It surprised me our pediatrician did not tell us to schedule a first dental checkup, but when a friend mentioned it should happen around eighteen months, I realized no one had ever looked in G’s mouth except us. With only one pediatric dentist in our community, there was no choice of practitioner. We took her in, assuming it would be a routine look at baby teeth.
Coming over to G, the dentist introduced himself strongly to her dad, offered a limp handshake to me, and ignored the patient who sensed the awkwardness, snuggled in toward me, and asked to nurse. I made her as comfortable as possible on my lap and discretely assented.
The doctor looked at us, asked if we co-slept, and without looking at G’s teeth said “We’ll probably find a cavity there. You need to change your routine. Stop nursing at night. That’s when tooth decay normally happens.”
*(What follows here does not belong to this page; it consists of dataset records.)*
-- ==== Sys2Proof/Machine/Ops.lean ====
section
/-! DEFINITION. The named operations over the state: access to its parts, the registers of a warp (chapter 1), the split
table and path order (chapter 4), memory and its caches (chapter 10), and the taking of and the return from a trap (R133
to R138). -/

namespace Sys2Proof.Machine

/-- What a word or an event answers. -/
abbrev Out := Host.Outcome State Fault Refusal

/-! ### Parts of the state -/

def State.warp (s : State) (w : Nat) : Warp := Store.get {} s.warps w
def State.setWarp (s : State) (w : Nat) (x : Warp) : State := { s with warps := Store.set {} s.warps w x }
def State.modWarp (s : State) (w : Nat) (f : Warp → Warp) : State := s.setWarp w (f (s.warp w))
def State.core (s : State) (c : Nat) : Core := Store.get {} s.cores c
def State.modCore (s : State) (c : Nat) (f : Core → Core) : State := { s with cores := Store.set {} s.cores c (f (s.core c)) }
def State.wg (s : State) (g : Nat) : Workgroup := Store.get {} s.wgs g
def State.modWg (s : State) (g : Nat) (f : Workgroup → Workgroup) : State := { s with wgs := Store.set {} s.wgs g (f (s.wg g)) }
def State.launch (s : State) (l : Nat) : Launch := Store.get {} s.launches l
def State.modLaunch (s : State) (l : Nat) (f : Launch → Launch) : State :=
  { s with launches := Store.set {} s.launches l (f (s.launch l)) }
def State.ctx (s : State) (c : Nat) : Ctx := Store.get {} s.ctxs c
def State.modCtx (s : State) (c : Nat) (f : Ctx → Ctx) : State := { s with ctxs := Store.set {} s.ctxs c (f (s.ctx c)) }
def State.part (s : State) (p : Nat) : Part := Store.get {} s.parts p
def State.modPart (s : State) (p : Nat) (f : Part → Part) : State := { s with parts := Store.set {} s.parts p (f (s.part p)) }
def State.queue (s : State) (q : Nat) : Queue := Store.get {} s.queues q
def State.modQueue (s : State) (q : Nat) (f : Queue → Queue) : State := { s with queues := Store.set {} s.queues q (f (s.queue q)) }
def State.port (s : State) (p : Nat) : Port := Store.get {} s.ports p
def State.modPort (s : State) (p : Nat) (f : Port → Port) : State := { s with ports := Store.set {} s.ports p (f (s.port p)) }
def State.cluster (s : State) (c : Nat) : Cluster := Store.get {} s.clusters c
def State.modCluster (s : State) (c : Nat) (f : Cluster → Cluster) : State :=
  { s with clusters := Store.set {} s.clusters c (f (s.cluster c)) }

/-- The core, slot, slice and cluster of a warp (R1: warp id 8s + w on its core, four cores to a cluster). -/
def coreOf (w : Nat) : Nat := w / 128
def slotOf (w : Nat) : Nat := w % 128
def sliceOf (w : Nat) : Nat := w % 128 / 8
def clusterOf (core : Nat) : Nat := core / 4
/-- The slice of a warp among all slices: slice k of core c is 16c + k. -/
def sliceKey (w : Nat) : Nat := coreOf w * 16 + sliceOf w

/-- The context, launch and partition of a warp. -/
def State.launchOf (s : State) (w : Nat) : Launch := s.launch (s.wg (s.warp w).wg).launch
def State.ctxOf (s : State) (w : Nat) : Nat := (s.launchOf w).ctx

/-! ### Time and names -/

/-- A name that has not been given out. -/
def State.fresh (s : State) : Nat × State := (s.names, { s with names := s.names + 1 })
/-- Puts an event on the calendar. -/
def State.at (s : State) (t : Nat) (e : Instr) : State := { s with calendar := s.calendar ++ [(t, e)] }
/-- An event at a fixed distance in ticks. -/
def State.after (s : State) (n : Nat) (e : Instr) : State := s.at (s.tick.toNat + n) e
/-- An event at an open distance of at least one tick. -/
def State.soon (s : State) (e : Instr) : State :=
  { s.at (s.tick.toNat + 1 + Config.delay s.free) e with free := s.free + 1 }
/-- An event at an open distance of at most `n` ticks. -/
def State.within (s : State) (n : Nat) (e : Instr) : State :=
  { s.at (s.tick.toNat + 1 + Config.delay s.free % (max n 1)) e with free := s.free + 1 }
/-- An event at an open distance of at least `n` ticks. -/
def State.notBefore (s : State) (n : Nat) (e : Instr) : State :=
  { s.at (s.tick.toNat + n + Config.delay s.free) e with free := s.free + 1 }
/-- A choice below `n` that the spec leaves open. -/
def State.choose (s : State) (n : Nat) : Nat × State := (Config.choice s.free % (max n 1), { s with free := s.free + 1 })
/-- Takes events off the calendar. -/
def State.cancel (s : State) (p : Instr → Bool) : State := { s with calendar := s.calendar.filter fun e => !p e.2 }
/-- The clock of a cluster in MHz, which is thousandths of a cycle in a nanosecond (R4). -/
def Cluster.clock (c : Cluster) : Nat := 740 + 25 * c.step
/-- The supply voltage in mV of a step (R444). -/
def voltage (n : Nat) : Nat := 650 + 10 * n
/-- The supply of a cluster at a tick, in mV: it ramps at 10 mV in a us, up before a rise of the frequency and down after a fall (R446). -/
def Cluster.supply (c : Cluster) (t : Nat) : Nat :=
  let d := (t - c.rampAt) / 100
  if !c.changing then voltage c.step
  else if c.rampFrom ≤ voltage c.target then min (voltage c.target) (c.rampFrom + d)
  else if c.step = c.target then max (voltage c.target) (c.rampFrom - d)
  else c.rampFrom
/-- The other cluster of a series pair (R445). -/
def partner (c : Nat) : Nat := if c % 2 = 0 then c + 1 else c - 1
/-- Cycles of a cluster's clock as ticks, rounded up (R4, R6). -/
def State.cycles (s : State) (core n : Nat) : Nat :=
  let f := (s.cluster (clusterOf core)).clock
  (n * 1000 + f - 1) / f
/-- The thousandths of a cycle that a cluster's clock has run by a moment (R4). -/
def Cluster.run (c : Cluster) (t : Nat) : Nat := c.base + (t - c.since) * c.clock
/-- The number of a core's first cycle that begins in this nanosecond, or later. -/
def State.cycleFrom (s : State) (core : Nat) : Nat := ((s.cluster (clusterOf core)).run s.time + 999) / 1000
/-- The number of its first cycle that begins after this nanosecond. -/
def State.cycleEnd (s : State) (core : Nat) : Nat := ((s.cluster (clusterOf core)).run (s.time + 1) + 999) / 1000
/-- The number of the cycle in which a core stands in this pass. -/
def State.cycle (s : State) (core : Nat) : Nat := min (s.cycleFrom core + s.sub) (s.cycleEnd core)
/-- Whether a cycle of a core's clock begins in this pass (R4). -/
def State.ticks (s : State) (core : Nat) : Bool := decide (s.cycle core < s.cycleEnd core)
/-- The cycle of a warp. -/
def State.now (s : State) (w : Nat) : Nat := s.cycle (coreOf w)
/-- The core in whose cycles the distance of an event on the calendar counts, and whether it bounds the event from below (R447). -/
def State.cycled (s : State) : Instr → Option (Nat × Bool)
  | .mmaComplete c _ => some (c, false)
  | .mmaStart c _ => some (c, true)
  | .copyComplete g _ => some ((Store.get ({} : Workgroup) s.wgs g).core, true)
  | .quotaTransferComplete w => some (coreOf w, false)
  | _ => none
/-- Puts a cluster at a clock step from now on; what counts its cycles goes on at the new clock (R4, R446, R447). -/
def State.setStep (s : State) (cl n : Nat) : State :=
  let old := (s.cluster cl).clock
  let new := 740 + 25 * n
  let now := s.tick.toNat
  { s.modCluster cl fun c => { c with step := n, base := c.run s.time, since := s.time } with
    calendar := s.calendar.map fun e => match s.cycled e.2 with
      | some (c, least) => if clusterOf c = cl ∧ e.1 > now then (now + max 1 (((e.1 - now) * old + if least then new - 1 else 0) / new), e.2) else e
      | none => e }

/-! ### Masks of threads -/

/-- The 32 threads from 32k on. -/
def maskWord (m : Mask) (k : Nat) : Word := (m >>> (32 * k)).setWidth 32
/-- Replaces the 32 threads from 32k on. -/
def maskSet (m : Mask) (k : Nat) (v : Word) : Mask :=
  (m &&& ~~~((BitVec.setWidth 96 (0xFFFFFFFF : Word)) <<< (32 * k))) ||| (v.setWidth 96 <<< (32 * k))
/-- One thread. -/
def bit (t : Nat) : Mask := 1#96 <<< t
/-- The threads of a mask in increasing index (R20). -/
def threads (m : Mask) : List Nat := (List.range 96).filter fun t => m.getLsbD t
/-- The lowest thread of a mask, 0 for the empty one. -/
def lowest (m : Mask) : Nat := ((threads m).head?).getD 0
/-- The mask of the threads that satisfy a test. -/
def maskOf (p : Nat → Bool) : Mask := (List.range 96).foldl (fun m t => if p t then m ||| bit t else m) 0
/-- The threads at or above one. -/
def fromThread (t : Nat) : Mask := BitVec.allOnes 96 <<< t

/-! ### The split table (R34 to R36) -/

def Warp.split (w : Warp) (e : Nat) : Split := Store.get {} w.splits e
def Warp.setSplit (w : Warp) (e : Nat) (x : Split) : Warp := { w with splits := Store.set {} w.splits e x }
/-- The entries that are valid. -/
def Warp.valid (w : Warp) : List Nat := (List.range 8).filter fun e => (w.split e).state != .invalid
/-- The running entry, 8 when there is none. -/
def Warp.run (w : Warp) : Nat := (((List.range 8).filter fun e => (w.split e).state == .running).head?).getD 8
/-- The running split. -/
def Warp.cur (w : Warp) : Split := w.split w.run
def Warp.setCur (w : Warp) (x : Split) : Warp := if w.run < 8 then w.setSplit w.run x else w
def Warp.pc (w : Warp) : Word := w.cur.pc
def Warp.setPc (w : Warp) (pc : Word) : Warp := w.setCur { w.cur with pc := pc }
/-- The warp is in trap mode. -/
def Warp.inTrap (w : Warp) : Bool := w.valid.any fun e => (w.split e).trapm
Inspecting G’s mouth, he found what he was looking for: a cavity in her front lateral incisor. He recommended surgery to fix it. We walked out in shock. Surgery? In the reception area I saw a framed article in which he avowed, early childhood caries happen most frequently in those children who “sleep with their mothers.” Period. Not “sleep and nurse” or “nurse through the night.” No mention of the other culprits I later researched: lack of dental hygiene, going to sleep with a bottle, eating dried fruit. It would take us four dentists and over six months before we had any clarity on his assertion. But we were not going to put G in surgery without it being absolutely necessary.
Our second opinion came from another pediatric dentist who agreed there was a cavity and gave us some fluoride paste to apply topically for six months. She said delaying surgery for that long was not a problem. As a lark, I scheduled a third opinion with a recommended local general dentist who took one look and said it was not a cavity at all but a broken tooth. I didn’t believe him! We sought a final opinion from my dentist whose practice started with kids at age three. After a quick look he seconded the broken tooth diagnosis. G probably hit her tooth a while ago, he said, part of the tooth chipped off, and the root died.
Day one of this adventure served as a wake-up call for brushing and flossing, not to mention advocating for our child. But my ride to such enlightenment was not smooth. First I really believed the dentist’s assertion that we needed to wean. He harmonized with a chorus of skeptical family and friends.
I felt deeply alone as I wrote out our many steps and missteps. After all of my doubts were released, my pen took me through a battery of questions. Was G all right? Were our decisions working for our family? Could I truly imagine parenting her in any other way at this time? Was I following what seemed best for her whole self? How significant was one tooth (that did not hurt her) in all of this? Was I going to let a dentist trump my instincts and her fundamental needs?
Besieged by such a strong anti-breastfeeding message made me reflect on what I was doing and why. Until this point, I was trending increasingly toward natural weaning. G was not yet two years old, still within the World Health Organization’s recommended window for nursing; we remained on a fairly conventional path from an international perspective, if not a domestic one.
In the late 1960s, my mother fought social norms to breastfeed at all. She got me to the point where I could use a cup, around nine months. Similarly, my mother-in-law nursed G’s dad as a baby. But our extended family included no proponents of extended nursing. Early in Gigi’s first year they asked when I would stop. When I would stop. Implying that it couldn’t be a child’s choice.
Up to this point, my husband indulged my belief that there should be a natural, evolutionary end to a nursing relationship, but he expressed his doubts after visiting the first dentist.
I culled research from all corners of the country: La Leche League, my former lactation consultant in Santa Monica at Pump Station, Mothering Magazine, the American Academy of Breastfeeding Medicine, and multiple pediatricians all over the US. Overwhelmingly, no source revealed a causal relationship between breastfeeding, cosleeping, and caries. The evidence was not there.
All I learned about nutrition, parenting, sleep, trust, child development, education and brain growth reaffirmed my principle belief: every woman has the right to choose how she parents her children. As long as there is safety and love, there is no one true path. But for the record: nursing during the day or night does not give a kid cavities. The worst offenders are dried fruit, fruit juice, and even some formulas that contain sugars.
For G, I believed in the power of our nursing relationship to meet her needs. Children grow up, regardless of parenting choices. Neuro-normally, they are not stuck permanently in any stage. They crawl, grow teeth, walk, talk, and (most of the time are allowed to) potty train at their own speed; why shouldn’t such a critical connection as nursing be allowed its natural passage, assuming there are no other mitigating circumstances on the part of parent or child?
Faced with these questions, I heard my own clear answers. I saw us being guided toward our own north star, and while I could not be certain what I would find when we arrived, I trusted the way would reveal itself by marrying our instincts, hearts, and minds. As it had thus far.